▶ _WHAT IS NEEDED_
From the listing below, retype exactly the line holding "(t.eosv = false → t.stored", the line holding "u.sliceCheck x.part x.dst", and the lines between them; skip everything else.

▶ _MATERIAL TO PROCESS_
________________________________________

/-- R142, R145, R149, R158 to R161: a grant; a multicast whose command becomes a job once every receiver's pool can grant,
and its landing, which with no read left fails with 0x30 (log entry 38); a deadlock of a pool after 65,536 bclk (the SRCID
of its event is log entry 34); and a tile that moves: it arrives in the die pool with its contents and its counts, and its
handles lead there. In a bclk that several acts share a pool also notes that it has granted (log entry 1). -/
def Obligations.PoolEvents : Prop :=
  ∀ (s s1 s2 : State),
    (∀ pool (r : Req) key x, s.reqs = [r] → r.pool = pool → r.part < 8 → s.mayGrant r = true → r.who = .loader key →
      SMap.get? s.subs key = some x →
      let g := ({ s with reqs := [] } : State).allocTile pool x.lvl x.part x.pg x.rds s.dtime (.pump key)
        (ownerWord 1 (x.die * 65536 + x.idx)) (.loader key)
      exec (.allocationGrant pool) s = .next { g.1.setSub key { x with grant := some g.2 } with
        shared := s.shared.map fun l => pool :: l }) ∧
    (∀ pool p, (∀ r, s.headReq pool p = some r → r ∈ s.reqs ∧ r.pool = pool ∧ r.part = p ∧
        ∀ r' ∈ s.reqs, r'.pool = pool → r'.part = p → r'.older r = false)) ∧
    (∀ core key q y o s0, s.waiting core = [key] → fetch { s with cur := key } = .ok (.cpym q y o, s1) →
      s1.hurt key (.cpym q y o) = false →
      s1.syncWait key (some y) = some s0 → s0.multicasts y o s2 →
      exec (.multicastGrant core) s = .next { s2.finish (.cpym q y o) key s1.me.pc false with cur := s.cur }) ∧
    (∀ id j core h b, SMap.get? s.jobs id = some j → j.st = .running → j.land = [(core, h)] → j.fail = none →
      ∀ src tk, j.a = .tile src → s.tileOf src = some tk → s.viewMoving (.tile src) = false →
      s.viewMoving (.tile h) = false → s.viewRead (.tile src) 0 ((s.tile tk).pg * 2048) = some b →
      exec (.landingComplete id) s = .next (State.work (andThen ((s.viewWrite (.tile h) 0 b).deliver id j (core, h)) fun u =>
        if (u.tile tk).rem = 0 then (u.setJob id { j with land := [], fail := some (exc 0x30 0 (tinfoTile src)) }, [])
        else ((u.consumeNow tk 1).setJob id { j with land := [] }, [])))) ∧
    (∀ p die since, SMap.get? s.dead (p * 4 + die) = some (since, false) → since + 65536 ≤ s.bclk → s.deadNow p die = true →
      (s.part p).hvec = 0 → ∀ r, s.oldestReq p die = some r → r.pool < 576 →
      let beyond := ((List.range 8).filter (· != p)).foldl (fun n q => n + (s.usedBy r.pool q - (s.quota r.pool q).g)) 0
      ∃ t, exec (.poolDeadlock p die) s = .next t ∧
        t = { s.partEvent p die 0x34 0 r.pool (word r.n) (word beyond) with dead := t.dead } ∧
        SMap.get? t.dead (p * 4 + die) = some (since, true)) ∧
    (∀ key m, s.MemWf → s.tileMoves.find? (·.key = key) = some m → m.key = key → (s.tile key).st ≠ .free → s.moves = [] →
      s.moveFits m = true → key / 8192 < 576 → key % 8192 < 512 → (∀ y ∈ s.tiles, y.2.gen < 2048) →
      let x := s.tile key
      let live := s.tilesIn (576 + m.die)
      let used := live.flatMap fun y => y.2.pmap.take y.2.pg
      (∃ i, i < 8192 ∧ ∀ y ∈ live, y.1 ≠ (576 + m.die) * 8192 + i) →
      x.pg ≤ ((List.range 8192).filter fun i => !used.contains i).length →
      ∃ (t : State) (new : Nat), exec (.tileMoveComplete key) s = .next (State.heldOn (State.work (t, t.tasks.filterMap fun y =>
          if y.2.st = .waiting then some (.ready y.1) else none))) ∧ t.tasks = s.tasks ∧ m ∉ t.tileMoves ∧
        (t.tile key).st = .free ∧ (t.tile key).gen = x.gen ∧ new / 8192 = 576 + m.die ∧
        t.tile new = { x with gen := (t.tile new).gen, pmap := (t.tile new).pmap, moving := false } ∧
        (∀ i, i < x.pg * 2048 → Mem.read t.mem (t.tileByte new i) = Mem.read s.mem (s.tileByte key i)) ∧
        ∀ h ∈ handlesOf (key / 8192) (key % 8192) x.gen, t.tileOf h = some new)

/-- R164 to R171, R221 to R224, R227: a loader asks for its tile, fills it, with the STAMP that the tensor's stamp vector
gives, and commits it as the next slice; a storer writes the slice and its STAMP, records STORED and consumes a read; both
end at the end of their stream, which the storer records in the tensor's entry; a stalled one tries again after 65,536 bclk.
In which step of its own a pump moves a slice, and that it reads the whole slice there, are log entries 37 and 39. -/
def Obligations.PumpEvents : Prop :=
  ∀ (s u s1 s2 : State) (key : Nat) (x : Sub) (t : Tensor), SMap.get? s.subs key = some x → x.retry = none →
    s.tensorFor x.part x.src = .ok (u, t) →
    (x.loader = true →
      (t.eosv = true → t.eosi ≤ x.pos → exec (.loaderSlice key) s = .next (State.work (andThen (u.commitEos x.part x.dst) fun v =>
        (v.endSub key x, [])))) ∧
      (t.eosv = false → t.stored ≤ x.pos → exec (.loaderSlice key) s = .next u) ∧
      (t.eosv = false → x.pos < t.stored → x.grant = none → (∀ r ∈ u.reqs, r.who ≠ .loader key) →
        let pool := if x.lvl = 2 then 576 + x.die else x.core
        0 < (u.quota pool x.part).c → x.pg ≤ (u.quota pool x.part).c →
        exec (.loaderSlice key) s = .next { u with reqs := u.reqs ++ [⟨pool, x.part, x.pg, u.dtime.toNat, x.core, .loader key⟩] }) ∧
      (∀ h tk vs, t.eosv = false → x.pos < t.stored → x.grant = some h → u.tileOf h = some tk → (u.tile tk).moving = false →
        let n := (u.stream x.part x.dst).next
        t.sliceBytes ≤ (u.tile tk).pg * 2048 → u.sliceBytesOf x.part x.dst ≤ (u.tile tk).pg * 2048 →
        u.sliceCheck x.part x.dst n 0 = none → u.holdsFault x.part x.dst n h = none →
        (u.readTensor x.part x.dst).loadSlice x.part x.src t x.pos = .ok (s1, vs) → (∀ v ∈ vs, v.2 = none) →
        let filled (v : State) : State := v.tileWrite tk 0 (packBits (etypeBits t.etype) (vs.map (·.1)))
        let done (v : State) : State := State.work (andThen (v.commitSlice x.part x.dst n h) fun v =>
          ((v.dropHold (.loader key) h false).setSub key { x with pos := x.pos + 1, grant := none, told := none }, []))
        (t.sstamp = 0 → exec (.loaderSlice key) s = .next (done (filled s1))) ∧
        (∀ b, t.sstamp ≠ 0 → s1.gvRead x.part (t.sstamp + word (8 * x.pos)) 8 true = .ok (s2, b) →
          exec (.loaderSlice key) s = .next (done ((filled s2).modTile tk fun y => { y with stamp := word (leNat b) }))))) ∧
    (∀ h tk u1 v, x.loader = false → let st := s.stream x.part x.src
      SMap.get? st.slices x.pos = some h → s.tileOf h = some tk → (s.tile tk).moving = false → x.pos < st.next →
      u.storeTiles x.part x.src t tk (numbered 0 (t.sliceTiles x.pos)) = (s1, none) →
      (t.sstamp = 0 ∧ u1 = s1 ∨ t.sstamp ≠ 0 ∧
        s1.gvWrite x.part (t.sstamp + word (8 * x.pos)) (leBytes 8 (u.tile tk).stamp.toNat) true = .ok u1) →
      u1.gvWrite x.part (t.addr + 0x38) (leBytes 6 (x.pos + 1)) true = .ok s2 → (s2.tile tk).rem ≠ 0 → v = s2.consumeNow tk 1 →
      exec (.storerSlice key) s =
        .next ((v.dropHold (.storer key) h false).setSub key { x with pos := x.pos + 1, told := none })) ∧
    (∀ e, x.loader = false → let st := s.stream x.part x.src
      (SMap.get? st.slices x.pos).bind s.tileOf = none → st.eosx = some e →
      (x.pos < e → exec (.storerSlice key) s = .next s) ∧
      (∀ v b, e ≤ x.pos → u.gvWrite x.part (t.addr + 0x40) (leBytes 6 e) true = .ok s1 → s1.gvRead x.part t.addr 1 = .ok (v, b) →
        (s1.markRead x.part t.addr 1).gvWrite x.part t.addr (leBytes 1 (insertField (leNat b) 2 1 1)) true = .ok s2 →
        exec (.storerSlice key) s = .next (s2.endSub key x))) ∧
    (∀ e, x.told ≠ some e → s.pumpStall key e = (s.partEvent x.part x.die e.cause.toNat 0 x.core e.tval e.tinfo).setSub key
      { x with retry := some (s.bclk + 65536), told := some e }) ∧
    (∀ b, b ≤ s.bclk → let y := { x with retry := some b }
      (x.loader = true → exec (.pumpRetry key) (s.setSub key y) = exec (.loaderSlice key) s) ∧
      (x.loader = false → exec (.pumpRetry key) (s.setSub key y) = exec (.storerSlice key) s)) ∧
    (∀ b, s.bclk < b → exec (.pumpRetry key) (s.setSub key { x with retry := some b }) =
      .next (s.setSub key { x with retry := some b }))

________________________________________

▶ _SOLVED EXERCISE_
      (t.eosv = false → t.stored ≤ x.pos → exec (.loaderSlice key) s = .next u) ∧
      (t.eosv = false → x.pos < t.stored → x.grant = none → (∀ r ∈ u.reqs, r.who ≠ .loader key) →
        let pool := if x.lvl = 2 then 576 + x.die else x.core
        0 < (u.quota pool x.part).c → x.pg ≤ (u.quota pool x.part).c →
        exec (.loaderSlice key) s = .next { u with reqs := u.reqs ++ [⟨pool, x.part, x.pg, u.dtime.toNat, x.core, .loader key⟩] }) ∧
      (∀ h tk vs, t.eosv = false → x.pos < t.stored → x.grant = some h → u.tileOf h = some tk → (u.tile tk).moving = false →
        let n := (u.stream x.part x.dst).next
        t.sliceBytes ≤ (u.tile tk).pg * 2048 → u.sliceBytesOf x.part x.dst ≤ (u.tile tk).pg * 2048 →
        u.sliceCheck x.part x.dst n 0 = none → u.holdsFault x.part x.dst n h = none →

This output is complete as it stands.